+++ Working data +++
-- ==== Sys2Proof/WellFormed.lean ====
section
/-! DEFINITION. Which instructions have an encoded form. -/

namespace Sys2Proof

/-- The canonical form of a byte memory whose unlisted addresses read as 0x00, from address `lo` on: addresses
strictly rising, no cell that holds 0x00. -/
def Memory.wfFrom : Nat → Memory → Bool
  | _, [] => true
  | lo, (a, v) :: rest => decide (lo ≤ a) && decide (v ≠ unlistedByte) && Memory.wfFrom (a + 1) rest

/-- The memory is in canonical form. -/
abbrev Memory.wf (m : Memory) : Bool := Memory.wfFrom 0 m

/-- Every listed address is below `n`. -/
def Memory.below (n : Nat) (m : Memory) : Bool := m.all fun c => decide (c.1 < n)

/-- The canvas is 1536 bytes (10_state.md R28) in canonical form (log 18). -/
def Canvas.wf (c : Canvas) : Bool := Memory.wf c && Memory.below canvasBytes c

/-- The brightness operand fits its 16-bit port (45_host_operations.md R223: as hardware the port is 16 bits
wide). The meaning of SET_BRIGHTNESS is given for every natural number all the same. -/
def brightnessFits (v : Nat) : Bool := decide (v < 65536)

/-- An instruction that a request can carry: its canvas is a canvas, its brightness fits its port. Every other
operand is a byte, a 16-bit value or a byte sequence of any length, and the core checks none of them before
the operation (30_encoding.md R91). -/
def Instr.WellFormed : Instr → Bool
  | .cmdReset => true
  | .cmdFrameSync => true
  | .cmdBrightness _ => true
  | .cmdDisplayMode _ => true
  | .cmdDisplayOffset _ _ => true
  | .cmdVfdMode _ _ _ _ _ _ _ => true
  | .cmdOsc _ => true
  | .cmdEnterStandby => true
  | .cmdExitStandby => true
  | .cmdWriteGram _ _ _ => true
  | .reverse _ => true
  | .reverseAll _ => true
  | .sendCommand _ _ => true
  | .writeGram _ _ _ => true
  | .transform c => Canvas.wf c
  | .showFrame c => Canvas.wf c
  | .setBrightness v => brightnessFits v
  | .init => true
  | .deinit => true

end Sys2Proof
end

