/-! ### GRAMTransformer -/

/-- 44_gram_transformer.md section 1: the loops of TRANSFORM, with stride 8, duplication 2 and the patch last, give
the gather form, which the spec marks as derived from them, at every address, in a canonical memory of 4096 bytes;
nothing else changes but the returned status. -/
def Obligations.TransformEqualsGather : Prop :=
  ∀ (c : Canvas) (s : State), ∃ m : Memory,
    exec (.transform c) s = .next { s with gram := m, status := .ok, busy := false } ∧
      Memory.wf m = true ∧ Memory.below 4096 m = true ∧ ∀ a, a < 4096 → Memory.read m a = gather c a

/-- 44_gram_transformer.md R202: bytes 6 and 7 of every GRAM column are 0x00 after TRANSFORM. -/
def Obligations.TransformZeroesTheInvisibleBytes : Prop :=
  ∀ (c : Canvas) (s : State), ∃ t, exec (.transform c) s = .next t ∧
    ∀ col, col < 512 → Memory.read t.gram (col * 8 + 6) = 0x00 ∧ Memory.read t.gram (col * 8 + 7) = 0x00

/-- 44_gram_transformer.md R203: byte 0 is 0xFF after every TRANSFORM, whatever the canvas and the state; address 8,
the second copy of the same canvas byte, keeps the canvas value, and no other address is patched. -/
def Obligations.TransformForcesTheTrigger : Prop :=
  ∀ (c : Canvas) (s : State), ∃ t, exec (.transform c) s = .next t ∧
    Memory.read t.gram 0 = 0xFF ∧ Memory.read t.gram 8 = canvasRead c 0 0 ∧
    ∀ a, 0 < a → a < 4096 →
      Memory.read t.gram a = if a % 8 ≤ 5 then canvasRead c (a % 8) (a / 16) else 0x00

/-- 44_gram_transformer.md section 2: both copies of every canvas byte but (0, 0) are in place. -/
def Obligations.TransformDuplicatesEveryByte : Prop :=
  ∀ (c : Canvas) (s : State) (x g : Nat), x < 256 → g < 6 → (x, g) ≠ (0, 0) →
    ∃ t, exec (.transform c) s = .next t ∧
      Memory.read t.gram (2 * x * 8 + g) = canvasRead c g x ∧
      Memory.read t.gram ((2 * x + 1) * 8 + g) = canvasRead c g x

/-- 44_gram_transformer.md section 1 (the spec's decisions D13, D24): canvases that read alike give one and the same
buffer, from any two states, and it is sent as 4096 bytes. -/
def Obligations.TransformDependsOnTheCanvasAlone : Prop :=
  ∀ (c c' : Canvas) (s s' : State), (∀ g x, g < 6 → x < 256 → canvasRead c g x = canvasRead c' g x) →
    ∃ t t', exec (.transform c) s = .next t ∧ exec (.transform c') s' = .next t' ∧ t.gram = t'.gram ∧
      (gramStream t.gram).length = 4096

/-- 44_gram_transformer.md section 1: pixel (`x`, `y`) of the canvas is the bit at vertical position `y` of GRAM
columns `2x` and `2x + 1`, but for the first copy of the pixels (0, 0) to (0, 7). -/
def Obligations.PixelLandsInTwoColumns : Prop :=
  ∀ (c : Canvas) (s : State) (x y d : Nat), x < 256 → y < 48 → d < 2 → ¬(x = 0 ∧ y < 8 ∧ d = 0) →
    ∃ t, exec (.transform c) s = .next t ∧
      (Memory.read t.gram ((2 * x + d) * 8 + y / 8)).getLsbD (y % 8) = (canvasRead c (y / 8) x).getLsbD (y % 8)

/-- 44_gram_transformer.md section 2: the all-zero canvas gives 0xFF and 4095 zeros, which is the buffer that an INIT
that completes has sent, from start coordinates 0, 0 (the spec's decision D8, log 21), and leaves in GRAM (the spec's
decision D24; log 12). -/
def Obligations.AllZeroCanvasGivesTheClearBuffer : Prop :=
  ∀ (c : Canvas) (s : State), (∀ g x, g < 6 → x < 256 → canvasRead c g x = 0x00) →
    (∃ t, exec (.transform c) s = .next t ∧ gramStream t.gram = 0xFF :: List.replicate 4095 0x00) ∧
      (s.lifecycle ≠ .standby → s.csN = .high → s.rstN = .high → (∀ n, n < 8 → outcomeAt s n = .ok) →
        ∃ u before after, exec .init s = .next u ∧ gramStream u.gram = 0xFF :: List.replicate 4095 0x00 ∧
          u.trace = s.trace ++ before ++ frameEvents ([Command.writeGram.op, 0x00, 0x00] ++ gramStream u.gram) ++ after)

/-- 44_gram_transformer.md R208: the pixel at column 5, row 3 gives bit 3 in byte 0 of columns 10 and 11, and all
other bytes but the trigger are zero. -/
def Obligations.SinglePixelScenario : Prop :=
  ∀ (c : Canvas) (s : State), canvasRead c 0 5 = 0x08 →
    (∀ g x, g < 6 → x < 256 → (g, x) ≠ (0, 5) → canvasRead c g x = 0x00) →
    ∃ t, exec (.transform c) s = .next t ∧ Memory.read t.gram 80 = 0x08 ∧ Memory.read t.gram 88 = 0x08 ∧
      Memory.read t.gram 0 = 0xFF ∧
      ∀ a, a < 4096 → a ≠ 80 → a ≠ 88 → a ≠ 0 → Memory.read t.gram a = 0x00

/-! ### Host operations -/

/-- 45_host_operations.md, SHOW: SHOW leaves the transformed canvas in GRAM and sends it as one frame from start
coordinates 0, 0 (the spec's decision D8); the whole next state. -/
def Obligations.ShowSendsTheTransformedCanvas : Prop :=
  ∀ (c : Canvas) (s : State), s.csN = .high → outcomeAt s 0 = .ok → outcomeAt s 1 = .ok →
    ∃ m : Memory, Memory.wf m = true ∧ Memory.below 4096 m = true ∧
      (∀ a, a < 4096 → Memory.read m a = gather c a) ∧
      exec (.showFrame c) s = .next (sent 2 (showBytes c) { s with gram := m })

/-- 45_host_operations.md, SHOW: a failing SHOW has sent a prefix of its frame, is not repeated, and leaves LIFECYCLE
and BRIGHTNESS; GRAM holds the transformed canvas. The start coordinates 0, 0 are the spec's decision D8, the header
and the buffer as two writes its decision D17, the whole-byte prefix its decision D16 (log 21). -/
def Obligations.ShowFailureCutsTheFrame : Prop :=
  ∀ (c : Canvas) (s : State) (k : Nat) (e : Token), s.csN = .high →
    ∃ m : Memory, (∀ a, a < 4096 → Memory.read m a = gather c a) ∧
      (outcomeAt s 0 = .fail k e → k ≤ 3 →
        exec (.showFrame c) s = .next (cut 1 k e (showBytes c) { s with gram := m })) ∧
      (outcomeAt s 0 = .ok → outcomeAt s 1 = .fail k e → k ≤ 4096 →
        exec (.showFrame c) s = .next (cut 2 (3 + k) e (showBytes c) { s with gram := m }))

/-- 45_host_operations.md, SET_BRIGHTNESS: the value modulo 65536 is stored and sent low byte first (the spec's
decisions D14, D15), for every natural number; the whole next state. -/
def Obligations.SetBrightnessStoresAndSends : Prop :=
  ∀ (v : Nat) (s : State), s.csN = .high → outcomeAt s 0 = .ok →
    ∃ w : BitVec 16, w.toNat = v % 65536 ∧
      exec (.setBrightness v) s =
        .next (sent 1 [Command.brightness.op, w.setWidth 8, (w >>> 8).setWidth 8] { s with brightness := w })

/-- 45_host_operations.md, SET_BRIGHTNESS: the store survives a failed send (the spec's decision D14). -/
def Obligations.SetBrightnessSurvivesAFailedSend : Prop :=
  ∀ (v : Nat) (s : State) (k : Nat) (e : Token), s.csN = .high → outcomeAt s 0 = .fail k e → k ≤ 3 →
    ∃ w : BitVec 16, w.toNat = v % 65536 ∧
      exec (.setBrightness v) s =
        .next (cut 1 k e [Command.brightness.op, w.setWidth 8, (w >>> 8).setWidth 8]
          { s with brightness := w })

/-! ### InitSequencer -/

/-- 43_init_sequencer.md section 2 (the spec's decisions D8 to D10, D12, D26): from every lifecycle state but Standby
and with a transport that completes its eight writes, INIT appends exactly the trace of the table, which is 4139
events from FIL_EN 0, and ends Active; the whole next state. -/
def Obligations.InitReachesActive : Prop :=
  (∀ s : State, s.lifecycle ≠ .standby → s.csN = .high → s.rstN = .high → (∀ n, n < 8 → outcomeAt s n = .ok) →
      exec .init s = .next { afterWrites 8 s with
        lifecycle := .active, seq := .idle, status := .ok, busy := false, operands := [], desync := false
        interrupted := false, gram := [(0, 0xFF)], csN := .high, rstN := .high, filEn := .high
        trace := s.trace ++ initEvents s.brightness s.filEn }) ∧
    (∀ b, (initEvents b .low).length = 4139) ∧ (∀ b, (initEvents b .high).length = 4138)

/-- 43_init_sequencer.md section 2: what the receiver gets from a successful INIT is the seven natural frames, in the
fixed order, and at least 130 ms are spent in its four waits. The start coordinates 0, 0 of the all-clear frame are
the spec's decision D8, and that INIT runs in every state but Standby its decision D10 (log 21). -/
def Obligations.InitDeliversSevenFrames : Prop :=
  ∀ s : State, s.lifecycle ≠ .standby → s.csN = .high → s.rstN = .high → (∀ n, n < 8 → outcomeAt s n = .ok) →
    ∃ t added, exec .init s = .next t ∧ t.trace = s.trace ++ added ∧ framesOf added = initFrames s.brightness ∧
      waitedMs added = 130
+++
+++ Working data +++
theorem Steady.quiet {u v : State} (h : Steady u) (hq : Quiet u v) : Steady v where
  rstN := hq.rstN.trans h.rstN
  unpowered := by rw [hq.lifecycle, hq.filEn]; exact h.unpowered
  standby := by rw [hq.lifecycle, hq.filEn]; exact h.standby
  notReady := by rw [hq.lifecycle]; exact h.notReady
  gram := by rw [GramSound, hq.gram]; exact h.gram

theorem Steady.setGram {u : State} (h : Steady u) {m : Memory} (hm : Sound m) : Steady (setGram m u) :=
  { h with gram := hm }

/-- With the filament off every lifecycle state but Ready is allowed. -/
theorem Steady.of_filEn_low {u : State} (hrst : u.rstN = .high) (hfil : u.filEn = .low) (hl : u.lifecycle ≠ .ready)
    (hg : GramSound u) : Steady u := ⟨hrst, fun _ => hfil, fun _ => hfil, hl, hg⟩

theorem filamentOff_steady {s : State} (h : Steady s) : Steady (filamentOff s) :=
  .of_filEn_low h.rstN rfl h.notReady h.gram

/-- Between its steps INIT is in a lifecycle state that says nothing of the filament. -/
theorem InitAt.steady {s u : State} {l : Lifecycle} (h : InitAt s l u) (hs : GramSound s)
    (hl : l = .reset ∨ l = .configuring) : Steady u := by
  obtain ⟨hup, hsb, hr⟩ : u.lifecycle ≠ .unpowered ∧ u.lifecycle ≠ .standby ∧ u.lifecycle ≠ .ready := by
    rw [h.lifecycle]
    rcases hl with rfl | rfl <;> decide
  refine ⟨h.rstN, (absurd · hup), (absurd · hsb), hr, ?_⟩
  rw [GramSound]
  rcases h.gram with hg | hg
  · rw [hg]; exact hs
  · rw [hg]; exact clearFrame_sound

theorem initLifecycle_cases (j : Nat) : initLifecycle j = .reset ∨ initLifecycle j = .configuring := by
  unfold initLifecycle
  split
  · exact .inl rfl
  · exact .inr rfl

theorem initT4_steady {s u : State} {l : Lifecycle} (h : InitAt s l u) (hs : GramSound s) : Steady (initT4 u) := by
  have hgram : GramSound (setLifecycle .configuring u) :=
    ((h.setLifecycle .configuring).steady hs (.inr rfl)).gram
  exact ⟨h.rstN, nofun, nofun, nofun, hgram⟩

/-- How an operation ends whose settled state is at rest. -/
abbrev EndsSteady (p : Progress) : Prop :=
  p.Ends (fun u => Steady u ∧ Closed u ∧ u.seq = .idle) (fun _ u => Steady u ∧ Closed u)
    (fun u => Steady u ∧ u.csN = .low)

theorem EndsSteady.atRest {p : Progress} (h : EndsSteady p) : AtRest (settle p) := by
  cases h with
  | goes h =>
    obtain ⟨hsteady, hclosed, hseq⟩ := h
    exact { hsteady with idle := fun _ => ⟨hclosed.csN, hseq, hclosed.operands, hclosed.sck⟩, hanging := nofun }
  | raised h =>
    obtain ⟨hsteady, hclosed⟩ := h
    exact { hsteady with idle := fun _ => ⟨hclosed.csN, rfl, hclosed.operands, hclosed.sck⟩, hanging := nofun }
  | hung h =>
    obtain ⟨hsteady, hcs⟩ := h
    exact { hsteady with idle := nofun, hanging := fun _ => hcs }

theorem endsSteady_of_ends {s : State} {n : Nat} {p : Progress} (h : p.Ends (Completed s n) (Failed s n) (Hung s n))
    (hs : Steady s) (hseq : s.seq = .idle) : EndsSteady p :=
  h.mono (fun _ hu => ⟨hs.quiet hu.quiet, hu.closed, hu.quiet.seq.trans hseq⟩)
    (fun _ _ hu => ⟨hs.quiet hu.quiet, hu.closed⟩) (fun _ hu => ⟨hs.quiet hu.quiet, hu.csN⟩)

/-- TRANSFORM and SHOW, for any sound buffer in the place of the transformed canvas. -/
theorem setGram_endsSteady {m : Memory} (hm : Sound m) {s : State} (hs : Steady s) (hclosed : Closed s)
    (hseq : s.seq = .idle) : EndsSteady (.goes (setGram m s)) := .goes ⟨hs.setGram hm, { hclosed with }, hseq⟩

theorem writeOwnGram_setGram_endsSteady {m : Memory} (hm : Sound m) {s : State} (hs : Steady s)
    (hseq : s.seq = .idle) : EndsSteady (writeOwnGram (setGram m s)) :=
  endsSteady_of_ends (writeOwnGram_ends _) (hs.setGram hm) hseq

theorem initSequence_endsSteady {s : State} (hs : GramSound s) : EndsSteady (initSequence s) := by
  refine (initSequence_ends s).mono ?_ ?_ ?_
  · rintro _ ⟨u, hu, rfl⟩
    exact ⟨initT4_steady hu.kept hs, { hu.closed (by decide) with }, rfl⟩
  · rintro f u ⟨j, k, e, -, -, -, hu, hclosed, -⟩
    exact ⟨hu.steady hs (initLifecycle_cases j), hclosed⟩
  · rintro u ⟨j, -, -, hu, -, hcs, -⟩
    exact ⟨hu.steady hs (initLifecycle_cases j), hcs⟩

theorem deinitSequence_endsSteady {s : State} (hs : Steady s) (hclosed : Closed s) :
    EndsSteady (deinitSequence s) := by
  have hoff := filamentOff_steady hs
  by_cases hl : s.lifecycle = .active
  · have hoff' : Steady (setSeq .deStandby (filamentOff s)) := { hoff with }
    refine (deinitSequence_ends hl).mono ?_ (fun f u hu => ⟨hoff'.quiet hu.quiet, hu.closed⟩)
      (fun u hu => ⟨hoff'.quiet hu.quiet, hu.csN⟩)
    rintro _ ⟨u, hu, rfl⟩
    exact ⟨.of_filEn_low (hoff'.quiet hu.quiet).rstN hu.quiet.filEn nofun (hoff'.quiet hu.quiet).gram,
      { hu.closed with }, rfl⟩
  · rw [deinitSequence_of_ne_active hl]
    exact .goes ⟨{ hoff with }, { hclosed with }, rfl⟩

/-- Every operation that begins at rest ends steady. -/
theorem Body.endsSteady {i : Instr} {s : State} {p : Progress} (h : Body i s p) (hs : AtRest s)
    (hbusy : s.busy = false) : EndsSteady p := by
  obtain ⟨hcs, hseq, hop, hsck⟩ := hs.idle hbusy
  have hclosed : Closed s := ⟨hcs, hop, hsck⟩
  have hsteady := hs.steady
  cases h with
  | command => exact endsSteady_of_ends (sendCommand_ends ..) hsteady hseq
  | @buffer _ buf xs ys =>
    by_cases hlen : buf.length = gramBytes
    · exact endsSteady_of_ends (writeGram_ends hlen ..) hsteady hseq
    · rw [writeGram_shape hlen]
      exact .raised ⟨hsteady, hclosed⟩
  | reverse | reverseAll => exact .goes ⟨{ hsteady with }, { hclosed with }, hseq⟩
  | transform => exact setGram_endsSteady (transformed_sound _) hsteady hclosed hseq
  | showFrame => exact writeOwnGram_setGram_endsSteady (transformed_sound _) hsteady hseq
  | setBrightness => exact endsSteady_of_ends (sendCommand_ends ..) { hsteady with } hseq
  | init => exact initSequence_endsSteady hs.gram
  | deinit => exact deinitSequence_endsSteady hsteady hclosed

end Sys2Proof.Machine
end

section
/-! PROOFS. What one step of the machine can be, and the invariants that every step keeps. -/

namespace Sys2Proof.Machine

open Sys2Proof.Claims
+++
+++ Working data +++
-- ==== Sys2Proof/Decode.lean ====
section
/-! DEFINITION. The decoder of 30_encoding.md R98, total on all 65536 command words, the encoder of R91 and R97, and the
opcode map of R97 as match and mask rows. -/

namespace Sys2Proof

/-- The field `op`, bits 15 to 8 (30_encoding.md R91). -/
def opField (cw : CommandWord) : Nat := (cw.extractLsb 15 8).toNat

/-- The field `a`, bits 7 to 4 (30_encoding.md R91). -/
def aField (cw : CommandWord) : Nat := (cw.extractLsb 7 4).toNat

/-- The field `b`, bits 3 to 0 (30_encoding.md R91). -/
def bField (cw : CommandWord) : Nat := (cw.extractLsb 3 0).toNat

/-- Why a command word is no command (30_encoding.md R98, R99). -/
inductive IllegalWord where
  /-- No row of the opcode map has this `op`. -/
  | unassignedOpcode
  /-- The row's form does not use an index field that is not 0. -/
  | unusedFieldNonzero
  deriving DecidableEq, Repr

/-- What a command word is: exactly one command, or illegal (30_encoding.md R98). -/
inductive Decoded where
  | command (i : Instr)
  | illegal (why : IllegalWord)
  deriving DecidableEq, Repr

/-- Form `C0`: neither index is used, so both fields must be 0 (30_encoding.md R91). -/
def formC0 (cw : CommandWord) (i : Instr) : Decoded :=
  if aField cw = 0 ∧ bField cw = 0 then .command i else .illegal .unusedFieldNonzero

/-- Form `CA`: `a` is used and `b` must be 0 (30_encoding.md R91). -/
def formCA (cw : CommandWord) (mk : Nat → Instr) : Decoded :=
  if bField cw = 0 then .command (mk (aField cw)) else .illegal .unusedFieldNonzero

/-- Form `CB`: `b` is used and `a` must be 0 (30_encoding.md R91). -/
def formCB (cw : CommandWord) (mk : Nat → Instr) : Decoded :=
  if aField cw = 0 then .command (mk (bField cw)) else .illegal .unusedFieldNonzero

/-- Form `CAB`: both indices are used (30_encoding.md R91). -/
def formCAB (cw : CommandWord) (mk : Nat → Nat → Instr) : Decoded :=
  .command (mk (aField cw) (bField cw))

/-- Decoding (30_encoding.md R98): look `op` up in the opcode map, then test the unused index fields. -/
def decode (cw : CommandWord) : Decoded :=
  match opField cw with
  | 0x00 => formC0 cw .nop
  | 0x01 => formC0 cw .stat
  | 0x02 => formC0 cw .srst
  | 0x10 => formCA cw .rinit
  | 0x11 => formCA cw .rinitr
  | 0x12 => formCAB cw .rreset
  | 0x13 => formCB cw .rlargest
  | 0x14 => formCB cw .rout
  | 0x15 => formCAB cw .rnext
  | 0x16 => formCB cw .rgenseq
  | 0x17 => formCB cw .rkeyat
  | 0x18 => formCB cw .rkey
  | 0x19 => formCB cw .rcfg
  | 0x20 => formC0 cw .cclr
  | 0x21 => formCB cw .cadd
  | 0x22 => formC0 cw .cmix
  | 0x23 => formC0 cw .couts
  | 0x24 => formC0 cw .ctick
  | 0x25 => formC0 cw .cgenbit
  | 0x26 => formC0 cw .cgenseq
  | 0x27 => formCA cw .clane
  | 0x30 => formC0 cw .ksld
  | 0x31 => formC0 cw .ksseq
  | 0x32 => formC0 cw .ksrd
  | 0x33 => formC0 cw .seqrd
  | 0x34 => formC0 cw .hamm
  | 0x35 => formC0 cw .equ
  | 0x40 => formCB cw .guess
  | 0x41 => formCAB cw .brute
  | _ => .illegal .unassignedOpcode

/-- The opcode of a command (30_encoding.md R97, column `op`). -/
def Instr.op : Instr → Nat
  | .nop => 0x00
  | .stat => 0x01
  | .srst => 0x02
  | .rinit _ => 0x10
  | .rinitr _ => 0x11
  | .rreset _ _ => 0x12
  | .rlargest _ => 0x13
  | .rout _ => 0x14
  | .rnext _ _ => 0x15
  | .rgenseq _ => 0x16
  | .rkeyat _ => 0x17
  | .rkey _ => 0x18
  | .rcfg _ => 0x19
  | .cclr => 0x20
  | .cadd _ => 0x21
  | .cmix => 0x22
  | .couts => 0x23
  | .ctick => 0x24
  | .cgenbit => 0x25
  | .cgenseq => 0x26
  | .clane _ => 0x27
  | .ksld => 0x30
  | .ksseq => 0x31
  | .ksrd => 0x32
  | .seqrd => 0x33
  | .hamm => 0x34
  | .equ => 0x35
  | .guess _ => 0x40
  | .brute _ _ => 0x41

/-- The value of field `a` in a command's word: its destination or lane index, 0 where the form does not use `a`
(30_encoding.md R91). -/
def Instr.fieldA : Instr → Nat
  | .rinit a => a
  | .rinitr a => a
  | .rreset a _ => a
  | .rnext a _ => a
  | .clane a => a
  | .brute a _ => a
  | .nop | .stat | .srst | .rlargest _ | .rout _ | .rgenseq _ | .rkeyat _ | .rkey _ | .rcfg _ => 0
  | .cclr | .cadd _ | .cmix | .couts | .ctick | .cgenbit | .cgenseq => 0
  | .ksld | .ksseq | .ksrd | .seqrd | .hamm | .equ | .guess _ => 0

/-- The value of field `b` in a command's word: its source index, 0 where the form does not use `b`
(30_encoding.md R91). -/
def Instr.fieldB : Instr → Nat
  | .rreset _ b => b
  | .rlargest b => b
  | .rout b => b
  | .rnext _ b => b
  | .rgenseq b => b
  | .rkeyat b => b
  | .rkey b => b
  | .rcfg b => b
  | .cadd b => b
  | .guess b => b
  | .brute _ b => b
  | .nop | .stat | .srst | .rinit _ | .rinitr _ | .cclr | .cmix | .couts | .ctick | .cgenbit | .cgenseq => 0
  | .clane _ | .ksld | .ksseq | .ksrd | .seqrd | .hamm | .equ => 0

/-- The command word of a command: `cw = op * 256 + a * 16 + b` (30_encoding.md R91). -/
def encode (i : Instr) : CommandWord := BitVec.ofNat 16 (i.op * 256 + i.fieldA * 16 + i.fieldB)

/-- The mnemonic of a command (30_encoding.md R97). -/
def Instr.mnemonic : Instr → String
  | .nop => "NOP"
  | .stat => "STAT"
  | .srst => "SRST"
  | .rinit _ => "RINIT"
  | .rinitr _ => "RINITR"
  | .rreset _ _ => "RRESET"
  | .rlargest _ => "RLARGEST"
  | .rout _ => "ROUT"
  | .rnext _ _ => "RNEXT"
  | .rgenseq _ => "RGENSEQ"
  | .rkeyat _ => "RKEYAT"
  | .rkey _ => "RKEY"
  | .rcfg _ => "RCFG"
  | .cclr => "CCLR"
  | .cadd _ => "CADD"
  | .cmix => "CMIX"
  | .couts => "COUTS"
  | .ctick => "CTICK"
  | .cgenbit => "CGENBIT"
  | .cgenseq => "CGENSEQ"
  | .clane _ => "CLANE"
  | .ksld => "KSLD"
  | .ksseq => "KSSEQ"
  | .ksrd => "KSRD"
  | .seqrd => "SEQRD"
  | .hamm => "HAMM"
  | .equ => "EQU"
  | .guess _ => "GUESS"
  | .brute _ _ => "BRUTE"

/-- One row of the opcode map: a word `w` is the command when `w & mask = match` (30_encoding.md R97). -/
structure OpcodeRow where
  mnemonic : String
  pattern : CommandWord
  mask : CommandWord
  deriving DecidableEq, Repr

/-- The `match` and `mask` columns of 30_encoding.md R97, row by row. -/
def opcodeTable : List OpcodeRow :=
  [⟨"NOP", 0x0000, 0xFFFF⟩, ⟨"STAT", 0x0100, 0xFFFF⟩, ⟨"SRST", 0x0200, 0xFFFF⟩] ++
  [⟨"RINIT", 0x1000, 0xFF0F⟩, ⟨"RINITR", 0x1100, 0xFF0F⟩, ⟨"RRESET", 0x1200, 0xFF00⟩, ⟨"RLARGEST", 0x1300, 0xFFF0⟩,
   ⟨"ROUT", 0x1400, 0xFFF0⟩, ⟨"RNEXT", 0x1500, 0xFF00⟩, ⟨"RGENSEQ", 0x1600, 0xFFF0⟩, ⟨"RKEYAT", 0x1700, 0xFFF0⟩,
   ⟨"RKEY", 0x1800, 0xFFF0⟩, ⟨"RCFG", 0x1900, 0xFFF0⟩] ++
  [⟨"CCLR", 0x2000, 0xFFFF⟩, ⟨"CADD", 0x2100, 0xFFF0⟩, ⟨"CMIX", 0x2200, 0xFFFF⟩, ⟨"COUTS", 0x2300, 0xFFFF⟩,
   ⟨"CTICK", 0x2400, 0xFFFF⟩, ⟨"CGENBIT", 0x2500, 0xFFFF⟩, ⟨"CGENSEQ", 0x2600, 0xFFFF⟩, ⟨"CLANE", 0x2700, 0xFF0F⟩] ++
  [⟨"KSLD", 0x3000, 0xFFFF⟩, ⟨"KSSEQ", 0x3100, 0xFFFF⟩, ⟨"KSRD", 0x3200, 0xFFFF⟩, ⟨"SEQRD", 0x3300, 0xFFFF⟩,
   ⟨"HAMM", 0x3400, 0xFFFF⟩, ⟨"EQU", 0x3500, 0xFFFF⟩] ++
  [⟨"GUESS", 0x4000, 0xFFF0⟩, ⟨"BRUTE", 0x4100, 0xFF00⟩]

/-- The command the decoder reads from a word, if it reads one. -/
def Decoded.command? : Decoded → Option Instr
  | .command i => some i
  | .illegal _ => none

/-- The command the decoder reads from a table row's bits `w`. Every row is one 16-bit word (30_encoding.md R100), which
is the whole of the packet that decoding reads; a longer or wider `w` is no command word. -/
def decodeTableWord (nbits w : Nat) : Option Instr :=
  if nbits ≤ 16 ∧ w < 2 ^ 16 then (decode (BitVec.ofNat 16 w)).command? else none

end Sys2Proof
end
+++
Above are some records; copy exactly the lines from the one with "formCA cw .rinitr" through the one with "formC0 cw .cgenbit", both included, and no others.

Exercise output:
  | 0x11 => formCA cw .rinitr
  | 0x12 => formCAB cw .rreset
  | 0x13 => formCB cw .rlargest
  | 0x14 => formCB cw .rout
  | 0x15 => formCAB cw .rnext
  | 0x16 => formCB cw .rgenseq
  | 0x17 => formCB cw .rkeyat
  | 0x18 => formCB cw .rkey
  | 0x19 => formCB cw .rcfg
  | 0x20 => formC0 cw .cclr
  | 0x21 => formCB cw .cadd
  | 0x22 => formC0 cw .cmix
  | 0x23 => formC0 cw .couts
  | 0x24 => formC0 cw .ctick
  | 0x25 => formC0 cw .cgenbit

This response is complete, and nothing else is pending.